Timeouts are there by design if you have an infinitely running saga (i.e. use takeEvery
or a while(true)
loop) so they can be stopped after ample time has been given for your assertions to pass. In the example you mentioned, the test is passing as expected and then stops the saga with the timeout. You can silence warnings with silentRun
. You can also decrease the timeout length if you think your assertions will come quicker than 250ms.
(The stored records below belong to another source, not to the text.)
-- ==== Sys2Proof/Safety.lean ====
section
/-! DEFINITION. What counts as a safe run, and the terms the claims use: the invariant of the machine, what
a memory holds, the shape of a tree, the Kraft sum, the unit and the successors of an instruction. -/

namespace Sys2Proof.Machine

/-! Memories. -/

/-- The memory holds the bytes bs from index a on. -/
def holdsBytes (m : Memory) (a : Nat) (bs : List Byte) : Prop :=
  ∀ i b, bs[i]? = some b → Memory.read m (a + i) = some b

/-- Outside the n bytes from index a on, m' reads as m. -/
def sameOutside (m m' : Memory) (a n : Nat) : Prop :=
  ∀ k, (k < a ∨ a + n ≤ k) → Memory.read m' k = Memory.read m k

/-- The command's input is bs: IN_LEN is its length, it fits IBUF, and IBUF[0..IN_LEN) holds it
(spec 70_reset_and_hazards.md R274). -/
def hasInput (p : Port) (bs : List Byte) : Prop :=
  p.inLen.toNat = bs.length ∧ bs.length ≤ p.capIn.toNat ∧ holdsBytes p.ibuf 0 bs

/-! The invariant. -/

/-- The pairs (ERR.CODE, ERR.SUB) of 60_exceptions.md R241. -/
def errorPairs : List (Byte × Byte) :=
  [(0#8, 0#8), (1#8, 1#8), (1#8, 2#8), (1#8, 3#8), (1#8, 4#8), (1#8, 5#8), (1#8, 6#8), (1#8, 7#8),
   (2#8, 1#8), (2#8, 2#8), (3#8, 0#8), (4#8, 0#8)]

/-- The PHASE codes of a unit: E 0x00 .. 0x0F, D 0x00 and 0x10 .. 0x1B (46_commands_sequencer.md R227). -/
def unitPhase : UnitKind → BitVec 5 → Prop
  | .E, p => p.toNat ≤ 0x0F
  | .D, p => p.toNat = 0 ∨ (0x10 ≤ p.toNat ∧ p.toNat ≤ 0x1B)

/-- What is always true of a unit's registers and buffers (10_state.md R28, R34; 00_scope.md R8). -/
structure PortInv (k : UnitKind) (p : Port) : Prop where
  /-- The memories keep their form. -/
  ibufForm : Memory.wf p.ibuf
  obufForm : Memory.wf p.obuf
  /-- The buffers have MAX_IN and MAX_OUT bytes (R60). -/
  ibufBound : ∀ c ∈ p.ibuf, c.1 < p.capIn.toNat
  obufBound : ∀ c ∈ p.obuf, c.1 < p.capOut.toNat
  /-- 1 <= MAX_IN <= 2^56 - 1 and 1 <= MAX_OUT (R8). -/
  capInRange : 1 ≤ p.capIn.toNat ∧ p.capIn.toNat < 2 ^ 56
  capOutRange : 1 ≤ p.capOut.toNat
  /-- PHASE holds a code of this unit, and IDLE exactly when BUSY = 0 (R34, R227). -/
  phaseLegal : unitPhase k p.phase
  idleIff : p.phase = 0x00#5 ↔ p.busy = false
  /-- BUSY = 1 implies DONE = ERR = NOGAIN = 0, OUT_LEN = 0 and ERR.CODE = 0 (R28). -/
  busyClear : p.busy = true →
    p.done = false ∧ p.err = false ∧ p.nogain = false ∧ p.outLen = 0#64 ∧ p.errCode = 0#8
  /-- ERR = 1 implies ERR.CODE != 0; ERR = 0 implies both fields 0 (R28). -/
  errHasCode : p.err = true → p.errCode ≠ 0#8
  noErrNoCode : p.err = false → p.errCode = 0#8 ∧ p.errSub = 0#8
  /-- A command that ran and failed: DONE = 1, NOGAIN = 0, OUT_LEN = 0 (R28). -/
  failedCommand : p.err = true → p.errCode ≠ 4#8 → p.done = true ∧ p.nogain = false ∧ p.outLen = 0#64
  /-- No other pair is ever written (R241). -/
  errPair : (p.errCode, p.errSub) ∈ errorPairs
  /-- NOGAIN = 1 implies DONE = 1 (R28); always 0 on unit D (R26). -/
  nogainDone : p.nogain = true → p.done = true
  nogainOnE : k = .D → p.nogain = false

/-- What is always true of the machine. -/
def Inv (s : State) : Prop := PortInv .E s.e.port ∧ PortInv .D s.d.port

/-- A step that does not stop with a fault. -/
def SafeStep (s : State) : Prop := ∀ f, step s ≠ .fault f

/-- The registers after the error exit of 60_exceptions.md R250 with the pair (code, sub). -/
def failedWith (p : Port) (code sub : Byte) : Port :=
  { p with
    errCode := code, errSub := sub, outLen := 0#64,
    err := true, done := true, busy := false, nogain := false, phase := 0x00#5 }

/-- The registers after a refused opcode (46_commands_sequencer.md R226). -/
def refusedOpcode (p : Port) : Port := { p with err := true, errCode := 4#8, errSub := 0#8 }

/-! Instructions. -/

/-- The unit an instruction is of: the one its CMD or PHASE belongs to; a container is D's input. -/
def instrUnit : Instr → UnitKind
  | .nop u => u
  | .enc u => u
  | .dec u => u
  | .clr u => u
  | .reservedCmd u _ => u
  | .idle u => u
  | .eInit => .E
  | .eScan => .E
  | .eLeaf => .E
  | .eMerge => .E
  | .eSingle => .E
  | .eWalk => .E
  | .eSort => .E
  | .eCanon => .E
  | .eSize => .E
  | .eHdr => .E
  | .eTbl => .E
  | .ePbc => .E
  | .ePack => .E
  | .eFlush => .E
  | .eFin => .E
  | .dInit => .D
  | .dMagic => .D
  | .dOlen => .D
  | .dScnt => .D
  | .dTbl => .D
  | .dPbc => .D
  | .dSize => .D
  | .dCanon => .D
  | .dEmpty => .D
  | .dSingle => .D
  | .dWalk => .D
  | .dFin => .D
  | .huf1Container _ => .D

/-- The phases that may follow a phase operation without an error (46_commands_sequencer.md R231, R232);
nothing for the instructions that are no phase operation, and for IDLE, which has no transition of its own. -/
def instrSuccessors : Instr → List (BitVec 5)
  | .nop _ => []
  | .enc _ => []
  | .dec _ => []
  | .clr _ => []
  | .reservedCmd _ _ => []
  | .idle _ => []
  | .eInit => [0x02#5]
  | .eScan => [0x09#5, 0x03#5]
  | .eLeaf => [0x05#5, 0x04#5]
  | .eMerge => [0x06#5]
  | .eSingle => [0x07#5]
  | .eWalk => [0x07#5]
  | .eSort => [0x08#5]
  | .eCanon => [0x09#5]
  | .eSize => [0x0A#5]
  | .eHdr => [0x0B#5]
  | .eTbl => [0x0C#5]
  | .ePbc => [0x0D#5]
  | .ePack => [0x0E#5]
  | .eFlush => [0x0F#5]
  | .eFin => [0x00#5]
  | .dInit => [0x11#5]
  | .dMagic => [0x12#5]
  | .dOlen => [0x13#5]
  | .dScnt => [0x14#5]
  | .dTbl => [0x15#5]
  | .dPbc => [0x16#5]
  | .dSize => [0x18#5, 0x19#5, 0x17#5]
  | .dCanon => [0x1A#5]
  | .dEmpty => [0x1B#5]
  | .dSingle => [0x1B#5]
  | .dWalk => [0x1B#5]
  | .dFin => [0x00#5]
  | .huf1Container _ => []

/-! Trees (41_tree_build.md, 42_code_generation.md). -/

/-- p leads from node h down to a leaf of symbol b: false is the left edge, true the right (R136). -/
inductive LeafAt (node : Vector Node 511) : Handle → List Bool → Byte → Prop where
  | here {h : Handle} {b : Byte} {f : Word64} :
      nodeRead node h = some (.leaf b f) → LeafAt node h [] b
  | left {h l r : Handle} {f : Word64} {p : List Bool} {b : Byte} :
      nodeRead node h = some (.internal f l r) → LeafAt node l p b → LeafAt node h (false :: p) b
  | right {h l r : Handle} {f : Word64} {p : List Bool} {b : Byte} :
      nodeRead node h = some (.internal f l r) → LeafAt node r p b → LeafAt node h (true :: p) b

/-- Below node h stands a tree of depth at most n, every handle of it in the arena. -/
inductive TreeWithin (node : Vector Node 511) : Nat → Handle → Prop where
  | leaf {n : Nat} {h : Handle} {b : Byte} {f : Word64} :
      nodeRead node h = some (.leaf b f) → TreeWithin node n h
  | internal {n : Nat} {h l r : Handle} {f : Word64} :
      nodeRead node h = some (.internal f l r) → TreeWithin node n l → TreeWithin node n r →
      TreeWithin node (n + 1) h

/-- c is the LEFT or the RIGHT of the Internal node h. -/
def isChild (node : Vector Node 511) (c h : Handle) : Prop :=
  ∃ f l r, nodeRead node h = some (.internal f l r) ∧ (c = l ∨ c = r)

/-- The priority order of R123 on the FREQ of two nodes and their handles. -/
def keyBefore (node : Vector Node 511) (a b : Handle) : Prop :=
  ∃ na nb, nodeRead node a = some na ∧ nodeRead node b = some nb ∧
    ((nodeFreq na).toNat < (nodeFreq nb).toNat ∨ ((nodeFreq na).toNat = (nodeFreq nb).toNat ∧ a.toNat < b.toNat))

/-- Where E_MERGE starts: the collection is not empty, its handles are below NNODE, and there is room in
the arena for the M - 1 nodes it creates (R124, R125). -/
def mergeReady (u : UnitE) : Prop :=
  members u.inq ≠ [] ∧ (∀ h ∈ members u.inq, h.toNat < u.nnode.toNat) ∧
    u.nnode.toNat + (members u.inq).length ≤ 512

/-! Canonical codes (42_code_generation.md). -/

/-- 2^255 times the sum of 2^(-length) over the entries (R137, R143). -/
def kraft (es : List Entry) : Nat := (es.map (fun e => 2 ^ (255 - e.len.toNat))).sum

/-- A table whose lengths are in 1 .. 255 and ascend (R142). -/
def lengthsAscend (es : List Entry) : Prop :=
  (∀ e ∈ es, e.len ≠ 0#8) ∧ es.Pairwise (fun a b => a.len.toNat ≤ b.len.toNat)

/-- The codeword of symbol b: the LEN[b]-bit string of CODE[b], most significant bit first (R146). -/
def codewordOf (code : SymFile CodeWord) (len : SymFile Byte) (b : Byte) : List Bool :=
  codeBits (symRead code b) (symRead len b).toNat

/-- A code the decoder can walk: no codeword of a listed symbol begins another's, and the value of every listed
symbol fits its length (R147, 45_decoder.md R202: over the listed symbols; CODE of an unlisted one may be left over
from an earlier command, R191). -/
def prefixCode (code : SymFile CodeWord) (len : SymFile Byte) : Prop :=
  (∀ a b, symRead len a ≠ 0#8 → symRead len b ≠ 0#8 →
    codewordOf code len a <+: codewordOf code len b → a = b) ∧
  ∀ a, symRead len a ≠ 0#8 → (symRead code a).toNat < 2 ^ (symRead len a).toNat

/-- The bit string E_PACK appends for the input bs: the codewords in input order (44_encoder.md R180). -/
def packedBits (u : UnitE) (bs : List Byte) : List Bool :=
  bs.flatMap (fun b => codewordOf u.code u.len b)

/-- Bit k of bytes packed MSB-first (20_memory.md R67). -/
def packedBit (bs : List Byte) (k : Nat) : Bool := (bs.getD (k / 8) 0#8).getLsbD (7 - k % 8)

end Sys2Proof.Machine
end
But if I understand it correctly, when testing a saga and dispatching the wrong action, it would just stall on the take*
and never finish, right? Or would the hasFinalState
assertion still trigger?
We also tried an approach where we also dispatched END
to the saga in order to stop it explicitly instead of via timeout, but that didn't end the saga. (If this should work, I would investigate this further.)
We're also encountering discomfort with this.
I think for us, the problem comes where the default behavior of .run()
isn't equivalent to .run(false)
. That the timeout is supported is nice, but none of our sagas run forever, so the major risk is that we run a test and it blocks on some precondition we forgot to specify, so the test passes (false positively) with a warning. We'd contrast this with the test blocking over mocha
's timeout, thus failing the test.
I almost feel like you could say "if the argument to run
is falsy, block" because that captures both run(false)
and run()
(same as run(undefined)
, but it also might loop in a bunch of cruft you don't care about, like run(0)
, run(NaN)
, run(null)
.
EDIT: Perhaps also run(true)
could infer the default 250ms timeout?
Awesome library! This is really helping us to eliminate false positive results in our saga tests.
We have a few tests on the main branch where the promise was just thrown away (stupid!). They timeout with a warning, but nobody noticed it for over a year. When you have a few hundred tests it's difficult to figure out which one times out, an error or a stack trace would help.